Who will this benefit?

Anyone who looks through the compiled code for metrics.

Are you interested in contributing this feature?

Yes, I'm happy to submit this change.

Anything else?

No response

I initially thought this was straightforward, but it looks like if you call multiple metrics in metrics.calculate the base query is different for each (the property_to_aggregate field changes). This means that this can't be a single cte named base_query, but could be named after the metric similar to the aggregate table.

It would look like this instead:

{{metric_dictionary.name}}__base_query as (
    select ....
)

👋 @bennieregenold7 !

We actually experimented around with this during our initial re-write of the metrics package for v0.3.0 and found that this query structure had significant performance savings over CTE's!
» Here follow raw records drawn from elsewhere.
-- ==== Sys2Proof/Machine/Engine.lean ====
section
/-!
DEFINITION. Sys2Proof/Machine/Engine.lean: the insert engines (R165-R171, R178, R179), learn events (R188), aging
(R189-R191), and the store's scrubbing (R193).
-/
namespace Sys2Proof.Machine

/-! ### Learn events (R188) -/

/-- The 48 bytes of an event. -/
def eventBytes (seq time key type flags port member prev table tile first : Nat) : List Byte :=
  leBytes 8 seq ++ leBytes 12 time ++ leBytes 10 key ++ [nb type, nb flags] ++ leBytes 2 port ++ leBytes 2 member ++
  leBytes 2 prev ++ [nb table, nb tile] ++ leBytes 8 first

/-- Issue an event: it takes the next sequence number; one that finds the queue full, or no channel named, is lost. -/
def State.learnEvent (s : State) (time key type flags port member prev table tile first : Nat) : State :=
  let seq := (s.get O.LEARN_SEQ + 1) % 2 ^ 64
  let s := s.set O.LEARN_SEQ seq
  let flags := if s.ledger.evLost then flags + 8 else flags
  let r := s.pushRec true (eventBytes seq time key type flags port member prev table tile first)
  if r.1 then { r.2 with ledger := { r.2.ledger with evLost := false } }
  else
    let s := { r.2 with ledger := { r.2.ledger with evLost := true } }
    (s.count64 (O.LEARN_COUNTS 7)).report 0x3C0 (unitId 1 0) (detailS (leBytes 4 1))

/-- The time of an event that no packet made (R188). -/
def State.learnTime (s : State) : Nat := s.tb (s.get O.LEARN_TIME_BASE)

/-- AGED (3) or EVICTED (4) of an entry (R188). -/
def State.entryEvent (s : State) (n type v : Nat) (deleted : Bool) : State :=
  s.learnEvent s.learnTime (entryKey v) type (2 * b01 (entryStatic v) + 16 * b01 deleted) 0xFFFF 0xFFFF 0xFFFF n 0xFF 0

/-! ### Engines -/

def State.eng (s : State) (x : Nat) : EngX := s.lookup.engs.getD x EngX.reset
def State.putEng (s : State) (x : Nat) (e : EngX) : State :=
  { s with lookup := { s.lookup with engs := slots 16 s.eng x e } }

/-- A unit that the engine finds free; one it cannot read is neither free nor any key's (log 89). -/
def State.isFree (s : State) (u : Nat) : Bool := s.readable u && !entryValid (s.unit u)
/-- A key's unit, if an entry of it is in the table. -/
def State.findKey (s : State) (d : Decl) (key : Nat) : Option Nat :=
  (d.candidates key).find? fun u => s.readable u && entryValid (s.unit u) && entryKey (s.unit u) == key
/-- The first free unit of a key's buckets. -/
def State.freeUnit (s : State) (d : Decl) (key : Nat) : Option Nat := (d.candidates key).find? s.isFree
/-- A key's copy in the move stash (R164, R167). -/
def State.stashed (s : State) (n : Nat) (d : Decl) (key : Nat) : Option Nat :=
  (s.stashOf n d).find? fun v => entryValid v && entryKey v == key
/-- A change of a key's entry reaches its copy in the stash too, so that every later lookup sees it (R169); 0 deletes. -/
def State.stashPut (s : State) (n : Nat) (d : Decl) (key v : Nat) : State :=
  let e := s.eng d.partition
  let swap := fun (c : StashE) => if c.table = n ∧ entryValid c.entry ∧ entryKey c.entry = key then ⟨n, v⟩ else c
  s.putEng d.partition { e with stash := e.stash.map swap }
/-- Write the entry of a key that is in a unit, and in the stash where it has a copy. -/
def State.putEntry (s : State) (n : Nat) (d : Decl) (key u v : Nat) : State := (s.putUnit u v).stashPut n d key v

/-! ### Relocation (R167, R168) -/

/-- A node of the search: the occupant's unit, its bucket, the buckets on its path, the units of its path, itself first. -/
structure Node where
  at_    : Nat
  bucket : Nat
  path   : List Nat
  chain  : List Nat
deriving DecidableEq, Repr

/-- The alternate bucket of a node's occupant; none where it has none, the path already holds it, or the occupant cannot be
read. -/
def State.alternate (s : State) (d : Decl) (x : Node) : Option Nat :=
  let b := d.buckets (entryKey (s.unit x.at_))
  let a := if b.1 = x.bucket then b.2 else b.1
  if b.1 = b.2 ∨ x.path.contains a = true ∨ s.readable x.at_ = false then none else some a

/-- A node whose alternate bucket has a free unit: that unit. -/
def State.opening (s : State) (d : Decl) (x : Node) : Option Nat :=
  (s.alternate d x).bind fun a => (d.slots a).find? s.isFree

/-- The children of a node. -/
def State.children (s : State) (d : Decl) (x : Node) : List Node :=
  match s.alternate d x with
  | none => []
  | some a => (d.slots a).map fun u => ⟨u, a, a :: x.path, u :: x.chain⟩

/-- The nodes of a level up to the first whose alternate bucket has a free unit. -/
def State.upTo (s : State) (d : Decl) : List Node → List Node
  | [] => []
  | x :: r => if (s.opening d x).isSome then [x] else x :: s.upTo d r

/-- Breadth-first search over at most `fuel` levels: the moves to make, last first, and the units it reads. -/
def State.search (s : State) (d : Decl) : Nat → List Node → List (Nat × Nat) × List Nat
  | 0, _ => ([], [])
  | fuel + 1, level =>
    let read := (s.upTo d level).flatMap fun x => ((s.alternate d x).map d.slots).getD []
    match level.findSome? fun x => (s.opening d x).map fun u => (x, u) with
    | some (x, u) => (x.chain.zip (u :: x.chain), read)
    | none => let r := s.search d fuel (level.flatMap (s.children d)); (r.1, read ++ r.2)

/-- What an insert of `key` plans once it has read its buckets (R167): the relocation path, with no moves where it needs
none or there is none, and the units read for it. -/
def State.pathFor (s : State) (n : Nat) (d : Decl) (key : Nat) : List (Nat × Nat) × List Nat :=
  if (s.findKey d key).isSome ∨ (s.stashed n d key).isSome ∨ (s.freeUnit d key).isSome then ([], [])
  else
    let b := d.buckets key
    let node := fun b u => (⟨u, b, [b], [u]⟩ : Node)
    s.search d 4 ((d.slots b.1).map (node b.1) ++ (if b.1 = b.2 then [] else (d.slots b.2).map (node b.2)))

/-- Make the moves of the operation at the front while the engine has a stash entry for each (R168). -/
def State.runMoves (s : State) (x : Nat) : List (Nat × Nat) → State
  | [] => s
  | (a, b) :: rest =>
    let e := s.eng x
    match e.jobs with
    | [] => s
    | j :: js =>
      if 4 ≤ e.stash.length then s
      else
        let v := s.unit a
        let e := { e with stash := e.stash ++ [⟨j.table, v⟩], jobs := { j with moves := rest, made := j.made + 1 } :: js }
        (((s.putEng x e).putUnit b v).putUnit a 0).runMoves x rest

/-- An aging deletion stands before the operation at the front (R165). -/
def EngX.deleteDue (e : EngX) : Bool := e.deletes.any (·.ahead == 0)

/-- Start the operation at the front of an engine, unless an aging deletion stands before it (R165): an operation of an
exact-match table reads its key's buckets, and an insert that finds no free slot plans its moves. -/
def State.engStart (s : State) (x : Nat) : State :=
  let e := s.eng x
  match e.jobs with
  | [] => s
  | j :: js =>
    if j.started || e.deleteDue then s
    else
      let d := s.decl j.table
      let key := d.key (slice j.record 4 10)
      let op := byteAt j.record 0
      let s := if d.kind = 1 ∧ 1 ≤ op ∧ op ≤ 4 then s.readAll j.table (d.candidates key) else s
      let p := if d.kind = 1 ∧ op = 1 then s.pathFor j.table d key else ([], [])
      let s := s.readAll j.table p.2
      (s.putEng x { e with jobs := { j with started := true, moves := p.1 } :: js }).runMoves x p.1

/-- Give an operation to its engine (R165). One of ENTRY_OP that finds 64 waiting waits behind them, as a channel's does:
DESIGN CHOICE, log 88. -/
def State.engSubmit (s : State) (n : Nat) (record : List Byte) (chan : Option Nat) : State :=
  let x := (s.decl n).partition
  let e := s.eng x
  (s.putEng x { e with jobs := e.jobs ++ [⟨n, padTo 32 record, chan, false, [], 0⟩] }).engStart x

/-! ### The end of an operation (R166, R170, R171, R178) -/

/-- The 32 bytes of a result record: outcome, moves, slot, bucket, b2, entry image. -/
def resultBytes (outcome moves slot bucket b2 : Nat) (image : List Byte) : List Byte :=
  [nb outcome, nb moves, nb slot, 0] ++ leBytes 4 bucket ++ leBytes 4 b2 ++ padTo 16 image ++ zeros 4

/-- A result that names the unit of an entry. -/
def Decl.resultAt (d : Decl) (outcome moves u : Nat) (image : List Byte) : List Byte :=
  resultBytes outcome moves (u % 4) (u / 4 - d.base) 0 image

/-- The Fibonacci register's step (R170). -/
def lfsrStep (v : Nat) : Nat :=
  (v * 2 + (b01 (bit v 31) + b01 (bit v 21) + b01 (bit v 1) + v) % 2) % 2 ^ 32

/-- An entry's age in ticks of its table (R189); with aging off every age is 0 (R191). -/
def State.ageOf (s : State) (n v : Nat) : Nat :=
  if s.get (O.AGE_TICK n) = 0 then 0 else (s.get (O.AGE_CLOCK n) + 2 ^ 16 - entryStamp v) % 2 ^ 16

/-- The victim of an eviction among the occupants of a key's buckets: none where all are static (R170). The Bool says that
the register chose. -/
def State.victim (s : State) (n : Nat) (d : Decl) (key : Nat) : Option Nat × Bool :=
  let us := (d.candidates key).filter fun u => s.readable u && !entryStatic (s.unit u)
  match us with
  | [] => (none, false)
  | u0 :: _ =>
    if d.evict = 0 then (us[(s.eng d.partition).lfsr % us.length]?, true)
    else (some (us.foldl (fun b u => if s.ageOf n (s.unit b) < s.ageOf n (s.unit u) then u else b) u0), false)

/-- An insert that fails (R170, R171). -/
def State.insertFails (s : State) (n key : Nat) : State :=
  (s.count64 (O.TABLE_COUNTS n 9)).report (0x320 + n) (unitId 20 n) (detailS (leBytes 10 key))

/-- The key of a failed insert goes into the overflow list of a protected table (R171). -/
def State.overflowAdd (s : State) (n key : Nat) : State :=
  if s.inOverflow n key then s
  else
    match firstFrom (fun i => s.get (O.OVERFLOW_LIST n) i == 0) 0 256 with
    | some i => s.set (O.OVERFLOW_LIST n) (overflowRow key) i
    | none => s.report (0x360 + n) (unitId 20 n) (detailS (leBytes 10 key))

/-- The insert of an absent key once its moves are made (R167, R170, R171): result and state. -/
def State.insertNew (s : State) (n : Nat) (d : Decl) (key entry made : Nat) : List Byte × State :=
  let counted := fun (s : State) =>
    ((s.count64 (O.TABLE_COUNTS n 4)).count64 (O.TABLE_COUNTS n 7) made).count64 (O.DEPTH_HISTOGRAM n) 1 made
  match s.freeUnit d key with
  | some u => (d.resultAt 0 made u [], counted ((s.putUnit u entry).overflowDrop n key))
  | none =>
    if d.prot then (resultBytes 6 0 0 0 0 [], (s.insertFails n key).overflowAdd n key)
    else
      match s.victim n d key with
      | (none, _) => (resultBytes 6 0 0 0 0 [], s.insertFails n key)
      | (some u, r) =>
        let old := s.unit u
        let e := s.eng d.partition
        let s := if r then s.putEng d.partition { e with lfsr := lfsrStep e.lfsr } else s
        let s := ((s.putUnit u entry).stashPut n d (entryKey old) 0).count64 (O.TABLE_COUNTS n 8)
        (d.resultAt 2 0 u (leBytes 16 old), counted ((s.entryEvent n 4 old false).overflowDrop n key))

/-- An operation on a key whose only copy lies in the move stash (R167, R169): it acts there. The spec names no slot, so
bucket and slot of the result are free values (log 87). -/
def State.stashOp (s : State) (n : Nat) (d : Decl) (op fl key v entry : Nat) : List Byte × State :=
  let a := s.draw 32
  let b := a.2.draw 2
  let res := fun (o : Nat) (image : List Byte) => resultBytes o 0 b.1 a.1 0 image
  let s := b.2
  match op with
  | 4 => (res 4 (leBytes 16 v), s)
  | 3 => (res 3 (leBytes 16 v), ((s.stashPut n d key 0).count64 (O.TABLE_COUNTS n 6)).overflowDrop n key)
  | 1 =>
    if bit fl 1 then (res 7 [], s)
    else (res 1 [], ((s.stashPut n d key entry).count64 (O.TABLE_COUNTS n 5)).overflowDrop n key)
  | _ => (res 1 [], (s.stashPut n d key entry).count64 (O.TABLE_COUNTS n 5))

/-- An operation of an exact-match table (R166). -/
def State.exactOp (s : State) (n : Nat) (d : Decl) (r : List Byte) (made : Nat) : List Byte × State :=
  let op := byteAt r 0
  let fl := byteAt r 1
  let key := d.key (slice r 4 10)
  let entry := mkEntry key (keepRef (leAt r 20 3)) (s.get (O.AGE_CLOCK n)) (1 + 2 * (fl % 2))
  let b := d.buckets key
  match op, s.findKey d key, s.stashed n d key with
  | 5, _, _ => (resultBytes 8 0 0 b.1 b.2 [], s)
  | 4, some u, _ => (d.resultAt 4 0 u (leBytes 16 (s.unit u)), s)
  | 3, some u, _ =>
    (d.resultAt 3 0 u (leBytes 16 (s.unit u)),
      ((s.putEntry n d key u 0).count64 (O.TABLE_COUNTS n 6)).overflowDrop n key)
  | 1, some u, _ =>
    if bit fl 1 then (d.resultAt 7 0 u [], s)
    else (d.resultAt 1 0 u [], ((s.putEntry n d key u entry).count64 (O.TABLE_COUNTS n 5)).overflowDrop n key)
  | 2, some u, _ => (d.resultAt 1 0 u [], (s.putEntry n d key u entry).count64 (O.TABLE_COUNTS n 5))
  | _, none, some v => s.stashOp n d op fl key v entry
  | 3, none, none => (resultBytes 5 0 0 0 0 [], s.overflowDrop n key)
  | 1, none, none => s.insertNew n d key entry made
  | _, _, _ => (resultBytes 5 0 0 0 0 [], s)

/-! ### The trie (R176-R179) -/

/-- The array of level `k` that holds a range of the address bits before it, as the level entries lead to it. -/
def State.arrayOf (s : State) (d : Decl) : Nat → Nat → Option Nat
  | 0, _ => none
  | 1, _ => some 0
  | k + 2, r =>
    match s.arrayOf d (k + 1) (r / d.arrayLen (k + 1)) with
    | none => none
    | some a =>
      let e := s.levelEntry d (k + 1) a (r % d.arrayLen (k + 1))
      if e / 2 ^ 30 = 2 then some (e % 2 ^ 30) else none

/-- The arrays of level `k` that the prefixes `rs` use, with their ranges. -/
def State.arraysOf (s : State) (d : Decl) (rs : List LRec) (k : Nat) : List (Nat × Nat) :=
  if k = 1 then [(0, 0)]
  else (ranges rs d.width (d.lo k)).filterMap fun r => (s.arrayOf d k r).map fun a => (r, a)

/-- The entry of level `k` for the range `v` of its address bits, under the prefixes `rs` (R176, R179): a pointer where a
longer prefix lies under it, whose array `num` gives, else the best match. -/
def Decl.entryFor (d : Decl) (rs : List LRec) (num : Nat → Nat → Nat) (k v : Nat) : Nat :=
  let c := d.hi k
  if k < d.cum.length ∧ (ranges rs d.width c).contains v = true then 2 ^ 31 + num (k + 1) v
  else
    match bestRec (rs.filter fun x => decide (x.len ≤ c)) d.width (v * 2 ^ (d.width - c)) with
    | some x => 2 ^ 30 + x.action
    | none => 0

/-- Write a level entry. -/
def State.putLevel (s : State) (d : Decl) (k a i v : Nat) : State :=
  let x := d.levelAt k a i
  let old := s.levelEntry d k a i
  s.putUnit x.1 (s.unit x.1 + v * 2 ^ (32 * x.2) - old * 2 ^ (32 * x.2))

/-- The entries of an array of level `k` for the range `r` that a prefix of `len` bits can change: first, and how many. -/
def Decl.touched (d : Decl) (addr len k r : Nat) : Nat × Nat :=
  let lo := d.lo k
  let at_ := addr / 2 ^ (d.width - d.hi k) % d.arrayLen k
  if len ≤ lo then (if r / 2 ^ (lo - len) = addr / 2 ^ (d.width - len) then (0, d.arrayLen k) else (0, 0))
  else if r ≠ addr / 2 ^ (d.width - lo) then (0, 0)
  else (at_, if len ≤ d.hi k then 2 ^ (d.hi k - len) else 1)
Now granted at that time we didn't experiment with exactly the format that you suggested but it provided enough of a performance increase that we decided to go with that format.

That being said we've also got an open ticket for #114 that is somewhat related to this and multiple metrics. Additionally we don't have an open issue for it yet but we're planning some foundational changes to the semantic layer that will require a rewrite of our default structure.

All that being said, I think we'll be punting on this and potentially wrap it into a broader base of work around making the sql queries simpler/faster.